Cheryl went on. "I mean some of those old guys who have been around before God are still there. I mean they have been there forever. Ugh…I hate them. Especially Old Man McDunham. He was my father's mentor and one of his best friends and yada, yada, yada one of the most boring people ever!"

Cheryl then mocked in an old man's tone. "Work hard! Save money! Fiscal responsibility! Stop sniffing my glue you little trollop! Ughhh…And for some reason everyone on the board actually likes him."

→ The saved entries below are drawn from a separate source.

-- ==== Sys2Proof/Decode.lean ====
section
/-! DEFINITION. The decoder of spec/30_encoding.md R88, total on every 32-bit word and rejecting by
name, and the encoder, written from the table of R85. -/

namespace Sys2Proof

/-- Why a command word is illegal (R86). -/
inductive DecodeError where
  /-- R86 (a): OPC is none of the 15 values of R85. -/
  | unknownOpcode
  /-- R86 (b): a bit that the format requires to be 0 is 1. -/
  | reservedBit
  deriving DecidableEq, Repr

/-- The field OPC, bits [31:24] (R81). -/
def opcField (w : Word) : BitVec 8 := w.extractLsb' 24 8

/-- The field RSV, bits [23:16] (R81). -/
def rsvField (w : Word) : BitVec 8 := w.extractLsb' 16 8

/-- The field IMM, bits [15:0] (R81). -/
def immField (w : Word) : BitVec 16 := w.extractLsb' 0 16

/-- The commands of format N, by opcode (R85, R88). -/
def formatN (opc : BitVec 8) : Option Instr :=
  match opc.toNat with
  | 0x01 => some .clear
  | 0x02 => some .fade
  | 0x21 => some .mclr
  | 0x30 => some .begin
  | 0x31 => some .batch
  | 0x32 => some .send
  | 0x33 => some .addr
  | 0x34 => some .frame
  | _ => none

/-- The commands of format I, by opcode, with the operand R83 assembles from IMM. -/
def formatI (opc : BitVec 8) (imm : BitVec 16) : Option Instr :=
  match opc.toNat with
  | 0x03 => some (.scroll imm.toInt)
  | 0x10 => some (.spr imm.toNat)
  | 0x11 => some (.sprb imm.toNat)
  | 0x12 => some (.spr2 imm.toNat)
  | 0x13 => some (.sprb2 imm.toNat)
  | 0x20 => some (.glyph imm.toNat)
  | 0x22 => some (.madd imm.toNat)
  | _ => none

/-- R88: the command a word is, or why it is illegal. -/
def decode (w : Word) : Except DecodeError Instr :=
  match formatN (opcField w) with
  | some i => if rsvField w = 0#8 ∧ immField w = 0#16 then .ok i else .error .reservedBit
  | none =>
    match formatI (opcField w) (immField w) with
    | some i => if rsvField w = 0#8 then .ok i else .error .reservedBit
    | none => .error .unknownOpcode

/-- The opcode of a command (R85). -/
def opcode : Instr → BitVec 8
  | .clear => 0x01#8
  | .fade => 0x02#8
  | .scroll _ => 0x03#8
  | .spr _ => 0x10#8
  | .sprb _ => 0x11#8
  | .spr2 _ => 0x12#8
  | .sprb2 _ => 0x13#8
  | .glyph _ => 0x20#8
  | .mclr => 0x21#8
  | .madd _ => 0x22#8
  | .begin => 0x30#8
  | .batch => 0x31#8
  | .send => 0x32#8
  | .addr => 0x33#8
  | .frame => 0x34#8

/-- The immediate of a command, 0 in format N (R81, R83). -/
def immediate : Instr → BitVec 16
  | .scroll d => BitVec.ofInt 16 d
  | .spr k => BitVec.ofNat 16 k
  | .sprb k => BitVec.ofNat 16 k
  | .spr2 k => BitVec.ofNat 16 k
  | .sprb2 k => BitVec.ofNat 16 k
  | .glyph code => BitVec.ofNat 16 code
  | .madd code => BitVec.ofNat 16 code
  | .clear => 0#16
  | .fade => 0#16
  | .mclr => 0#16
  | .begin => 0#16
  | .batch => 0#16
  | .send => 0#16
  | .addr => 0#16
  | .frame => 0#16

/-- The command word of a command: OPC, RSV = 0, IMM (R81, R82). -/
def encode (i : Instr) : Word := opcode i ++ 0#8 ++ immediate i

/-- What the decoder reads from the word whose `nbits` table bits are `w`: bits above them are 0. A
command is one 32-bit word (R80), so bits from 32 up do not exist. -/
def decodeTableWord (nbits w : Nat) : Option Instr :=
  match decode (BitVec.ofNat 32 (w % 2 ^ nbits)) with
  | .ok i => some i
  | .error _ => none

end Sys2Proof
end

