/-- Each piece of state is written only by the commands the rules name (R26 to R29, R35, R64): what a
command of another kind does leaves it as it was. A fault writes the fault registers alone. -/
def Obligations.StateIsWrittenOnlyByItsCommands : Prop :=
  ∀ (i : Instr) (s t : State), exec i s = .next t →
    (t.surf ≠ s.surf → i = .clear ∨ i = .fade ∨ (∃ d, i = .scroll d) ∨ (∃ k, i = .spr k) ∨
      (∃ k, i = .sprb k) ∨ (∃ k, i = .spr2 k) ∨ (∃ k, i = .sprb2 k) ∨ ∃ code, i = .glyph code) ∧
    (t.batch ≠ s.batch ∨ t.batchValid ≠ s.batchValid → i = .batch ∨ i = .frame) ∧
    (t.st ≠ s.st ∨ t.ptr ≠ s.ptr ∨ t.col ≠ s.col ∨ t.nb ≠ s.nb → i = .begin ∨ i = .batch ∨ i = .frame) ∧
    (t.resW ≠ s.resW ∨ t.resH ≠ s.resH → ∃ code, i = .glyph code) ∧
    (t.gfound ≠ s.gfound → (∃ code, i = .glyph code) ∨ ∃ code, i = .madd code) ∧
    (t.measW ≠ s.measW ∨ t.measH ≠ s.measH → i = .mclr ∨ ∃ code, i = .madd code) ∧
    (t.xferFail ≠ s.xferFail ∨ t.displayLog ≠ s.displayLog ∨ t.port ≠ s.port ∨ t.hold ≠ s.hold →
      i = .send ∨ i = .addr ∨ i = .frame)

/-! ### Reset and the invariant -/

/-- R48: the state after reset, for every configuration. The bytes of the surface and of the batch
buffer are free values, so nothing is said of them but that (log 5). -/
def Obligations.ResetValues : Prop :=
  ∀ c : Config, let s := State.resetFor c
    (∀ i, s.surfByte i = Config.powerOnSurf 0 i) ∧ (∀ i, s.batchByte i = Config.powerOnBatch 0 i) ∧
    s.st = .idle ∧ s.ptr = 0#24 ∧ s.col = 0#16 ∧ s.nb = 0#16 ∧ s.batchValid = false ∧
    s.resW = 0#16 ∧ s.resH = 0#16 ∧ s.gfound = false ∧ s.measW = 0#16 ∧ s.measH = 0#16 ∧
    s.fault = false ∧ s.faultCode = 0#8 ∧ s.faultInfo = 0#32 ∧ s.xferFail = false ∧
    s.argXY = 0#32 ∧ s.surfAddr = 0#24 ∧ s.batchAddr = 0#16 ∧ s.cfg = c ∧
    s.readReg .status = some 0#32 ∧ s.readReg .id = some 0x50464231#32 ∧
    s.readReg .config = some (BitVec.ofNat 16 (c.spriteCount - 1) ++ BitVec.ofNat 16 c.ss) ∧
    s.readReg .dims = some (BitVec.ofNat 16 c.nh ++ BitVec.ofNat 16 c.nw) ∧
    s.readReg .chunk = some (BitVec.ofNat 16 c.nbFrame ++ BitVec.ofNat 16 c.chunkBytes) ∧
    s.readReg .grange = some (BitVec.ofNat 16 c.lastCode ++ BitVec.ofNat 16 c.firstCode)

/-- R250: a step with reset asserted gives every piece of the block's state its reset value, whatever
was in progress, with fresh draws for the surface and the batch buffer. What the outside world holds is
kept (the model's choice, log 4, 11, 12). -/
def Obligations.ResetAtAnyStep : Prop :=
  ∀ s : State, s.resetAsserted = true →
    step s = .next { State.resetFor s.cfg with
      displayLog := s.displayLog, bus := s.bus, port := s.port, resetPin := s.resetPin.tail
      reads := s.reads, resets := s.resets + 1 }

/-- The state after reset meets the invariant, for every admitted configuration (R8, R48). -/
def Obligations.ResetMeetsInvariant : Prop :=
  ∀ c : Config, c.wf = true → (State.resetFor c).Inv

/-- Every step keeps the invariant: memories canonical and inside their ranges, the cursor where the
batch count puts it, Idle exactly between passes, fault registers consistent, a transfer in progress
only where it may be (R182, R187, R190, R222). -/
def Obligations.StepKeepsInvariant : Prop :=
  ∀ s t : State, s.Inv → step s = .next t → t.Inv
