/-! ### State.endTransfer -/

@[simp] theorem State.endTransfer_cfg (s : State) (f : Bool) :
    (s.endTransfer f).cfg = s.cfg := rfl
@[simp] theorem State.endTransfer_surf (s : State) (f : Bool) :
    (s.endTransfer f).surf = s.surf := rfl
@[simp] theorem State.endTransfer_batch (s : State) (f : Bool) :
    (s.endTransfer f).batch = s.batch := rfl
@[simp] theorem State.endTransfer_st (s : State) (f : Bool) :
    (s.endTransfer f).st = s.st := rfl
@[simp] theorem State.endTransfer_ptr (s : State) (f : Bool) :
    (s.endTransfer f).ptr = s.ptr := rfl
@[simp] theorem State.endTransfer_col (s : State) (f : Bool) :
    (s.endTransfer f).col = s.col := rfl
@[simp] theorem State.endTransfer_nb (s : State) (f : Bool) :
    (s.endTransfer f).nb = s.nb := rfl
@[simp] theorem State.endTransfer_batchValid (s : State) (f : Bool) :
    (s.endTransfer f).batchValid = s.batchValid := rfl
@[simp] theorem State.endTransfer_resW (s : State) (f : Bool) :
    (s.endTransfer f).resW = s.resW := rfl
@[simp] theorem State.endTransfer_resH (s : State) (f : Bool) :
    (s.endTransfer f).resH = s.resH := rfl
@[simp] theorem State.endTransfer_gfound (s : State) (f : Bool) :
    (s.endTransfer f).gfound = s.gfound := rfl
@[simp] theorem State.endTransfer_measW (s : State) (f : Bool) :
    (s.endTransfer f).measW = s.measW := rfl
@[simp] theorem State.endTransfer_measH (s : State) (f : Bool) :
    (s.endTransfer f).measH = s.measH := rfl
@[simp] theorem State.endTransfer_fault (s : State) (f : Bool) :
    (s.endTransfer f).fault = s.fault := rfl
@[simp] theorem State.endTransfer_faultCode (s : State) (f : Bool) :
    (s.endTransfer f).faultCode = s.faultCode := rfl
@[simp] theorem State.endTransfer_faultInfo (s : State) (f : Bool) :
    (s.endTransfer f).faultInfo = s.faultInfo := rfl
@[simp] theorem State.endTransfer_xferFail (s : State) (f : Bool) :
    (s.endTransfer f).xferFail = f := rfl
@[simp] theorem State.endTransfer_argXY (s : State) (f : Bool) :
    (s.endTransfer f).argXY = s.argXY := rfl
@[simp] theorem State.endTransfer_surfAddr (s : State) (f : Bool) :
    (s.endTransfer f).surfAddr = s.surfAddr := rfl
@[simp] theorem State.endTransfer_batchAddr (s : State) (f : Bool) :
    (s.endTransfer f).batchAddr = s.batchAddr := rfl
@[simp] theorem State.endTransfer_hold (s : State) (f : Bool) :
    (s.endTransfer f).hold = none := rfl
@[simp] theorem State.endTransfer_displayLog (s : State) (f : Bool) :
    (s.endTransfer f).displayLog = s.displayLog := rfl
@[simp] theorem State.endTransfer_bus (s : State) (f : Bool) :
    (s.endTransfer f).bus = s.bus := rfl
@[simp] theorem State.endTransfer_port (s : State) (f : Bool) :
    (s.endTransfer f).port = s.port := rfl
@[simp] theorem State.endTransfer_resetPin (s : State) (f : Bool) :
    (s.endTransfer f).resetPin = s.resetPin := rfl
@[simp] theorem State.endTransfer_reads (s : State) (f : Bool) :
    (s.endTransfer f).reads = s.reads := rfl
@[simp] theorem State.endTransfer_resets (s : State) (f : Bool) :
    (s.endTransfer f).resets = s.resets := rfl

/-! ### State.reply -/

@[simp] theorem State.reply_cfg (s : State) (v : Word) :
    (s.reply v).cfg = s.cfg := rfl
@[simp] theorem State.reply_surf (s : State) (v : Word) :
    (s.reply v).surf = s.surf := rfl
@[simp] theorem State.reply_batch (s : State) (v : Word) :
    (s.reply v).batch = s.batch := rfl
@[simp] theorem State.reply_st (s : State) (v : Word) :
    (s.reply v).st = s.st := rfl
@[simp] theorem State.reply_ptr (s : State) (v : Word) :
    (s.reply v).ptr = s.ptr := rfl
@[simp] theorem State.reply_col (s : State) (v : Word) :
    (s.reply v).col = s.col := rfl
@[simp] theorem State.reply_nb (s : State) (v : Word) :
    (s.reply v).nb = s.nb := rfl
@[simp] theorem State.reply_batchValid (s : State) (v : Word) :
    (s.reply v).batchValid = s.batchValid := rfl
@[simp] theorem State.reply_resW (s : State) (v : Word) :
    (s.reply v).resW = s.resW := rfl
@[simp] theorem State.reply_resH (s : State) (v : Word) :
    (s.reply v).resH = s.resH := rfl
@[simp] theorem State.reply_gfound (s : State) (v : Word) :
    (s.reply v).gfound = s.gfound := rfl
@[simp] theorem State.reply_measW (s : State) (v : Word) :
    (s.reply v).measW = s.measW := rfl
@[simp] theorem State.reply_measH (s : State) (v : Word) :
    (s.reply v).measH = s.measH := rfl
@[simp] theorem State.reply_fault (s : State) (v : Word) :
    (s.reply v).fault = s.fault := rfl
@[simp] theorem State.reply_faultCode (s : State) (v : Word) :
    (s.reply v).faultCode = s.faultCode := rfl
@[simp] theorem State.reply_faultInfo (s : State) (v : Word) :
    (s.reply v).faultInfo = s.faultInfo := rfl
@[simp] theorem State.reply_xferFail (s : State) (v : Word) :
    (s.reply v).xferFail = s.xferFail := rfl
@[simp] theorem State.reply_argXY (s : State) (v : Word) :
    (s.reply v).argXY = s.argXY := rfl
@[simp] theorem State.reply_surfAddr (s : State) (v : Word) :
    (s.reply v).surfAddr = s.surfAddr := rfl
@[simp] theorem State.reply_batchAddr (s : State) (v : Word) :
    (s.reply v).batchAddr = s.batchAddr := rfl
@[simp] theorem State.reply_hold (s : State) (v : Word) :
    (s.reply v).hold = s.hold := rfl
@[simp] theorem State.reply_displayLog (s : State) (v : Word) :
    (s.reply v).displayLog = s.displayLog := rfl
@[simp] theorem State.reply_bus (s : State) (v : Word) :
    (s.reply v).bus = s.bus := rfl
@[simp] theorem State.reply_port (s : State) (v : Word) :
    (s.reply v).port = s.port := rfl
@[simp] theorem State.reply_resetPin (s : State) (v : Word) :
    (s.reply v).resetPin = s.resetPin := rfl
@[simp] theorem State.reply_reads (s : State) (v : Word) :
    (s.reply v).reads = s.reads ++ [v] := rfl
@[simp] theorem State.reply_resets (s : State) (v : Word) :
    (s.reply v).resets = s.resets := rfl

"Maybe that's why he survived so many coups?" Pam suggested.

"Interesting strategy," Cheryl shrugged. "I just wanna get this over with and get wasted!"

Soon they were in the Grand Tuntwood Hotel and escorted to a large room. "Is it me," Pam looked around. "Or are there a lot of people in this room just for a couple of papers to sign? And it's a pretty big ass room for a paper signing."

In fact, the room was rather large with several rows of chairs. There were flowers and black decorations. There were wreaths with the words REST IN PEACE on them. Everyone in the room was wearing black. There was a podium and a table with a small urn on it. And a picture of a very old man in front.

"Ugh who cares?" Cheryl took a drink from a flask she had in her purse. "I just wanna get drunk."

"I think so does half the room," Pam remarked.

"I should have known you'd show up like this," A grey haired older man in a black suit who looked like he was born with a frown on his face approached them.

"Uggghhh…" Cheryl made a face when she saw him. "YOU? Uggghhhh…"

"The feeling is mutual Ms. Tunt," The man said. "Ms. Poovey. I'm Ulysses George Lee."

"You know what that means right?" Cheryl giggled.

"Ms. Tunt…" Mr. Lee growled.

"U.G. Lee…" Cheryl giggled. "UG-LEEE! HA HA HA!"

"Very amusing," Mr. Lee glared at her. "I've only heard that joke five hundred times this month."

"Hey, how do you know my name?" Pam realized.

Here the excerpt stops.